- [Records shown]
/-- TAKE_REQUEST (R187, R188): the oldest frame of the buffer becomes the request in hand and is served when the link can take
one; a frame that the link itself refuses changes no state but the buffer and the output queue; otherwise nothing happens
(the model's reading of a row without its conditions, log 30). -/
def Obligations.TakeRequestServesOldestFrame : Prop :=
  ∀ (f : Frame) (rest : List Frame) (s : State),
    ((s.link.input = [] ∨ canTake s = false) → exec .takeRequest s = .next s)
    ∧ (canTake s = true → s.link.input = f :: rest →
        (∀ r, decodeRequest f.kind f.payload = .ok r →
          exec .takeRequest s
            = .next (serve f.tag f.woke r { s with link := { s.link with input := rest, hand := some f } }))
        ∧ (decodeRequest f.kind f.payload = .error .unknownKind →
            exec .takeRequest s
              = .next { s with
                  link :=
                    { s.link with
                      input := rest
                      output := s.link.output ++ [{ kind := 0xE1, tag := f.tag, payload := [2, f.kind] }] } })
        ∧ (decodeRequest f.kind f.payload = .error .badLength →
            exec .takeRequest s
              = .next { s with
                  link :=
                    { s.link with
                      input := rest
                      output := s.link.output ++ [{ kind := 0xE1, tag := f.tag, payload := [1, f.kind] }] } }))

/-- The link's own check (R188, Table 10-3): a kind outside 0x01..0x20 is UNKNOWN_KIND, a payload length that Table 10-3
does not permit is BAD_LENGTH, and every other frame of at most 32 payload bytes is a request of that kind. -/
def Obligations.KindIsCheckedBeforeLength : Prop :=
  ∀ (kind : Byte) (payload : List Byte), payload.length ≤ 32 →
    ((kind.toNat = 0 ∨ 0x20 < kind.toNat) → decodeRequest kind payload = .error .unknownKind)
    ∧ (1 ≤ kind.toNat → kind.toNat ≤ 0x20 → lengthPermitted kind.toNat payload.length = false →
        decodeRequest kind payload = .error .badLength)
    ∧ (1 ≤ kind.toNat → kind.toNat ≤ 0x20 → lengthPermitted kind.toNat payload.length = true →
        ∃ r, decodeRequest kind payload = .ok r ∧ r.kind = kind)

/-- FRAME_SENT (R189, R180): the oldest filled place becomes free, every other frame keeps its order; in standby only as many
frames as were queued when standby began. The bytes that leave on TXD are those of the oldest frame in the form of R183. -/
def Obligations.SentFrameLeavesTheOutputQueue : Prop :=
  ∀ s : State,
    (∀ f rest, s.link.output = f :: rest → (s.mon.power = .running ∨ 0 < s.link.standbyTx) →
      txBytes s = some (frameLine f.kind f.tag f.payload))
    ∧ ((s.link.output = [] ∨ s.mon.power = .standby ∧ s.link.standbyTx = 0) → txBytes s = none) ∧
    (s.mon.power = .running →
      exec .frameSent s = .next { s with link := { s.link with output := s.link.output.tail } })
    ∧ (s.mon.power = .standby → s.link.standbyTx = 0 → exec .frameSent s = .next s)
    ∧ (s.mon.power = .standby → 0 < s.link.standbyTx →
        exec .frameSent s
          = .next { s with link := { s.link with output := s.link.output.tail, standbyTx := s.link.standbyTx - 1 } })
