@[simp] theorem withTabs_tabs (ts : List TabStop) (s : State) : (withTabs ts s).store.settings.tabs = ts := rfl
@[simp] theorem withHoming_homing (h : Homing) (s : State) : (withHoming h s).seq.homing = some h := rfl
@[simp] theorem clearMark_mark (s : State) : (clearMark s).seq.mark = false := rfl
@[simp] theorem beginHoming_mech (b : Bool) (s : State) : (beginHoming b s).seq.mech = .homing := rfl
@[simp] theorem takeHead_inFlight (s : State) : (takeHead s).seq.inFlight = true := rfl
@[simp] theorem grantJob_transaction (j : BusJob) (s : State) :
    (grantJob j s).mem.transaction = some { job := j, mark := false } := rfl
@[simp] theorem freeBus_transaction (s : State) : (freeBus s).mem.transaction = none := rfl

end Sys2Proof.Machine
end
==
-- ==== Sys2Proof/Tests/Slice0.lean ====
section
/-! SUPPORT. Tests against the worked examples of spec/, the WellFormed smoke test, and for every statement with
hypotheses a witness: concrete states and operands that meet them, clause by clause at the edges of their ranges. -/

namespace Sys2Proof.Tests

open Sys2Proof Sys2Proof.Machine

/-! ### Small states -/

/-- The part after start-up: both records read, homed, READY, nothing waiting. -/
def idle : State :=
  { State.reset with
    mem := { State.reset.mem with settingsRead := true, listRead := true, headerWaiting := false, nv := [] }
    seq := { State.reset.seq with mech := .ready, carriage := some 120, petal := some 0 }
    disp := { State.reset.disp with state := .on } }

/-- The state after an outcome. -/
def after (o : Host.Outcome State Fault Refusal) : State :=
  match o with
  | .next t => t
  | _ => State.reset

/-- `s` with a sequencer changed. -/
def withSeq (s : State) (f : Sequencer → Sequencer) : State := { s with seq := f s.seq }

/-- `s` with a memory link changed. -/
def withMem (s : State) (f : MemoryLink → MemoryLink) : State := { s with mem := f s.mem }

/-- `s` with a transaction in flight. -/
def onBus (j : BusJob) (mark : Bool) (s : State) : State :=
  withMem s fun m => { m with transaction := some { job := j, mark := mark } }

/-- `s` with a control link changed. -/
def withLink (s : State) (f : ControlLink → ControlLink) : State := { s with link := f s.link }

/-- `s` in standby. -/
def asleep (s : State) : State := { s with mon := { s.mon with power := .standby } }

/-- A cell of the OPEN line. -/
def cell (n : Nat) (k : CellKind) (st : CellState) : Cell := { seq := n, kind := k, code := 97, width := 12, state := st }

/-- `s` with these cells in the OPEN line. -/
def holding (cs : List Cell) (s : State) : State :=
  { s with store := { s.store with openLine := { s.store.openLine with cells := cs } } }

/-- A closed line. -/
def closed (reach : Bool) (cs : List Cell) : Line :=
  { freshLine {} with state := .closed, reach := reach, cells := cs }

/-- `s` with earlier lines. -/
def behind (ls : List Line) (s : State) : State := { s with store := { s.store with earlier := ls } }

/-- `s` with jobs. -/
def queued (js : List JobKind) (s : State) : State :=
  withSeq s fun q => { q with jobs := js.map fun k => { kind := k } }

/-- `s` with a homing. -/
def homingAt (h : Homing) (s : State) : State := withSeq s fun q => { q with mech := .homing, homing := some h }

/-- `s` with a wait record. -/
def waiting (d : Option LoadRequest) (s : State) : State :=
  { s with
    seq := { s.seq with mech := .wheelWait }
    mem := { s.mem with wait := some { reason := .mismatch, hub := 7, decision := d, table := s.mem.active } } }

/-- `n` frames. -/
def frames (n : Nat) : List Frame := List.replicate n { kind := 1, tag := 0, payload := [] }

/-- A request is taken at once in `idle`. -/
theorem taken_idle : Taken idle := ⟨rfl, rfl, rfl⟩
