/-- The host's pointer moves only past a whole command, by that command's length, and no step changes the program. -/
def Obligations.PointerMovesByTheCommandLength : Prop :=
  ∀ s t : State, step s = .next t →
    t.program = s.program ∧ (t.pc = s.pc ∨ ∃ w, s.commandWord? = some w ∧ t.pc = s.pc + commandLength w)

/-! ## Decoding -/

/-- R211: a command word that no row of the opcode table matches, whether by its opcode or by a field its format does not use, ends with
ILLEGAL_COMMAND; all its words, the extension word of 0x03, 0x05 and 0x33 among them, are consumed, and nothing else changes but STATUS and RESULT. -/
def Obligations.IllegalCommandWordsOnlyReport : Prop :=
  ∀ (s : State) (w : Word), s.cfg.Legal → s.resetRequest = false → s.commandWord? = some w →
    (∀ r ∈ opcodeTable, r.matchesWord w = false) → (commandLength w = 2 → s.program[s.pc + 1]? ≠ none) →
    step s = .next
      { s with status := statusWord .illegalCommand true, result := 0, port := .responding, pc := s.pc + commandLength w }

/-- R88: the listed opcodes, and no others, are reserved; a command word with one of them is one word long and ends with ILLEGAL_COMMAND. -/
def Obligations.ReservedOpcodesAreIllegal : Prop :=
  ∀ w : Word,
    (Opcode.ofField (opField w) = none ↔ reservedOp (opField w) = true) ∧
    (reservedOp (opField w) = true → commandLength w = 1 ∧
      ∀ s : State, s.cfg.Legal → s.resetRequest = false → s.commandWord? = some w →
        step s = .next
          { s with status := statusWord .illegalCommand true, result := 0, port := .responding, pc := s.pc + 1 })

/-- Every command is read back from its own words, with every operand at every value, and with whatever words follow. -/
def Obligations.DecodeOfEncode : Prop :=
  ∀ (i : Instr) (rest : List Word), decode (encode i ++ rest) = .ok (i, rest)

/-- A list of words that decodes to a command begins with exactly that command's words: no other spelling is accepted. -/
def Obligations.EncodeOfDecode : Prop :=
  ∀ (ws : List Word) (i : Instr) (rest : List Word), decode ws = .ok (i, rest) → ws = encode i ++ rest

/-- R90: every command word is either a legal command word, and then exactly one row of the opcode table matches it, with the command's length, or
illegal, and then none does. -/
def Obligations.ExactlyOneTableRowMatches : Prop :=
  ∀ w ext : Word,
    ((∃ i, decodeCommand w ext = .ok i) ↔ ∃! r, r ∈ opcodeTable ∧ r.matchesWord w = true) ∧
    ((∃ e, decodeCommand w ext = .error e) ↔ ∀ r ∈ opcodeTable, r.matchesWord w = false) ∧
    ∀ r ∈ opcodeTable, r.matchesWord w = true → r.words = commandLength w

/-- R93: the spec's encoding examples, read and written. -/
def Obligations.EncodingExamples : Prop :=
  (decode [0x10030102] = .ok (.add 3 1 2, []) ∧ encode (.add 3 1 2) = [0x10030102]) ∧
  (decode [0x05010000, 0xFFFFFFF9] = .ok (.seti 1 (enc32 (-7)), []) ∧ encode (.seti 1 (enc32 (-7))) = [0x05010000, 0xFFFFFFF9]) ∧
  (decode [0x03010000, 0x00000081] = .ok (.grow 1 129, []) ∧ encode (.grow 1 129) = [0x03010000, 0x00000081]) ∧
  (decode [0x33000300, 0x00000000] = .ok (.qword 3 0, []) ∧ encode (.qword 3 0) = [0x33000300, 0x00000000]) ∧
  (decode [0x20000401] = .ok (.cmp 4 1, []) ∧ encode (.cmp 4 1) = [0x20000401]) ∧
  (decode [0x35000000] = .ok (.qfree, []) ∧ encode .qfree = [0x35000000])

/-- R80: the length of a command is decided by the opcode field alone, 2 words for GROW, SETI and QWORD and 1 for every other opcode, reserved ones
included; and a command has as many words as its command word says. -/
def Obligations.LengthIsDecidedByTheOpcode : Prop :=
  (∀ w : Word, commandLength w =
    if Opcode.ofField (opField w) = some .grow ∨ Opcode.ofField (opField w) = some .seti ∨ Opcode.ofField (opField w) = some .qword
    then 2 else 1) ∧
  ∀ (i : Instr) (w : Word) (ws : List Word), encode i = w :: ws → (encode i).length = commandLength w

- [Activity]
All that should be written out is the stretch of lines above between the one holding "every statement with" and the one holding "in the OPEN line. -/", inclusive, exactly as given.

- [Written answer]
/-! SUPPORT. Tests against the worked examples of spec/, the WellFormed smoke test, and for every statement with
hypotheses a witness: concrete states and operands that meet them, clause by clause at the edges of their ranges. -/

namespace Sys2Proof.Tests

open Sys2Proof Sys2Proof.Machine

/-! ### Small states -/

/-- The part after start-up: both records read, homed, READY, nothing waiting. -/
def idle : State :=
  { State.reset with
    mem := { State.reset.mem with settingsRead := true, listRead := true, headerWaiting := false, nv := [] }
    seq := { State.reset.seq with mech := .ready, carriage := some 120, petal := some 0 }
    disp := { State.reset.disp with state := .on } }

/-- The state after an outcome. -/
def after (o : Host.Outcome State Fault Refusal) : State :=
  match o with
  | .next t => t
  | _ => State.reset

/-- `s` with a sequencer changed. -/
def withSeq (s : State) (f : Sequencer → Sequencer) : State := { s with seq := f s.seq }

/-- `s` with a memory link changed. -/
def withMem (s : State) (f : MemoryLink → MemoryLink) : State := { s with mem := f s.mem }

/-- `s` with a transaction in flight. -/
def onBus (j : BusJob) (mark : Bool) (s : State) : State :=
  withMem s fun m => { m with transaction := some { job := j, mark := mark } }

/-- `s` with a control link changed. -/
def withLink (s : State) (f : ControlLink → ControlLink) : State := { s with link := f s.link }

/-- `s` in standby. -/
def asleep (s : State) : State := { s with mon := { s.mon with power := .standby } }

/-- A cell of the OPEN line. -/
def cell (n : Nat) (k : CellKind) (st : CellState) : Cell := { seq := n, kind := k, code := 97, width := 12, state := st }

/-- `s` with these cells in the OPEN line. -/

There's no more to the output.